EXERCISE ▸ Reproduce the lines below exactly, starting at the one containing "70_reset_and_hazards.md R253). -/" and stopping at the final line.

━━━

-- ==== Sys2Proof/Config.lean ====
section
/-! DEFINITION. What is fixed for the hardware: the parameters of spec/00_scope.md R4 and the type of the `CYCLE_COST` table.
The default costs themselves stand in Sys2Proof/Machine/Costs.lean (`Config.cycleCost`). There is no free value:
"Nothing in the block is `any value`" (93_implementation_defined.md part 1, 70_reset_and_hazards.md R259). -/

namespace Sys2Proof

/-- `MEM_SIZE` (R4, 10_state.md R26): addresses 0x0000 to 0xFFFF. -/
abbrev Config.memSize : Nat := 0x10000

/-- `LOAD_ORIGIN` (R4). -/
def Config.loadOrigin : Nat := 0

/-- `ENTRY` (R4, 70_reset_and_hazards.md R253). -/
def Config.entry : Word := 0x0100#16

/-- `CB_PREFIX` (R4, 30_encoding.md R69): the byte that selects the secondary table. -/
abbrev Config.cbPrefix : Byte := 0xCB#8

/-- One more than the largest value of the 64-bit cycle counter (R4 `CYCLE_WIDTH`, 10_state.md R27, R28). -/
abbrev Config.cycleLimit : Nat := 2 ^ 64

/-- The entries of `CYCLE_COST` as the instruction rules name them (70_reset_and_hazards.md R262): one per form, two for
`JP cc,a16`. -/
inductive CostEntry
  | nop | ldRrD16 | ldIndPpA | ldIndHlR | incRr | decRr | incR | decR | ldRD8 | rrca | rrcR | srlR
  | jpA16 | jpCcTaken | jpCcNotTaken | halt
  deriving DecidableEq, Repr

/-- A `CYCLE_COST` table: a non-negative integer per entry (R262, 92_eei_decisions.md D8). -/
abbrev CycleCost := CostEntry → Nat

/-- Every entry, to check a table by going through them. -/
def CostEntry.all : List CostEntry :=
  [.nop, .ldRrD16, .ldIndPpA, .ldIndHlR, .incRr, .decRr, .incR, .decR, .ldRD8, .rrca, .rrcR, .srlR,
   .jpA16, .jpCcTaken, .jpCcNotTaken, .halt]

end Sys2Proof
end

━━━

RESPONSE TO THIS TASK ▸
/-- `ENTRY` (R4, 70_reset_and_hazards.md R253). -/
def Config.entry : Word := 0x0100#16

/-- `CB_PREFIX` (R4, 30_encoding.md R69): the byte that selects the secondary table. -/
abbrev Config.cbPrefix : Byte := 0xCB#8

/-- One more than the largest value of the 64-bit cycle counter (R4 `CYCLE_WIDTH`, 10_state.md R27, R28). -/
abbrev Config.cycleLimit : Nat := 2 ^ 64

/-- The entries of `CYCLE_COST` as the instruction rules name them (70_reset_and_hazards.md R262): one per form, two for
`JP cc,a16`. -/
inductive CostEntry
  | nop | ldRrD16 | ldIndPpA | ldIndHlR | incRr | decRr | incR | decR | ldRD8 | rrca | rrcR | srlR
  | jpA16 | jpCcTaken | jpCcNotTaken | halt
  deriving DecidableEq, Repr

/-- A `CYCLE_COST` table: a non-negative integer per entry (R262, 92_eei_decisions.md D8). -/
abbrev CycleCost := CostEntry → Nat

/-- Every entry, to check a table by going through them. -/
def CostEntry.all : List CostEntry :=
  [.nop, .ldRrD16, .ldIndPpA, .ldIndHlR, .incRr, .decRr, .incR, .decR, .ldRD8, .rrca, .rrcR, .srlR,
   .jpA16, .jpCcTaken, .jpCcNotTaken, .halt]

end Sys2Proof
end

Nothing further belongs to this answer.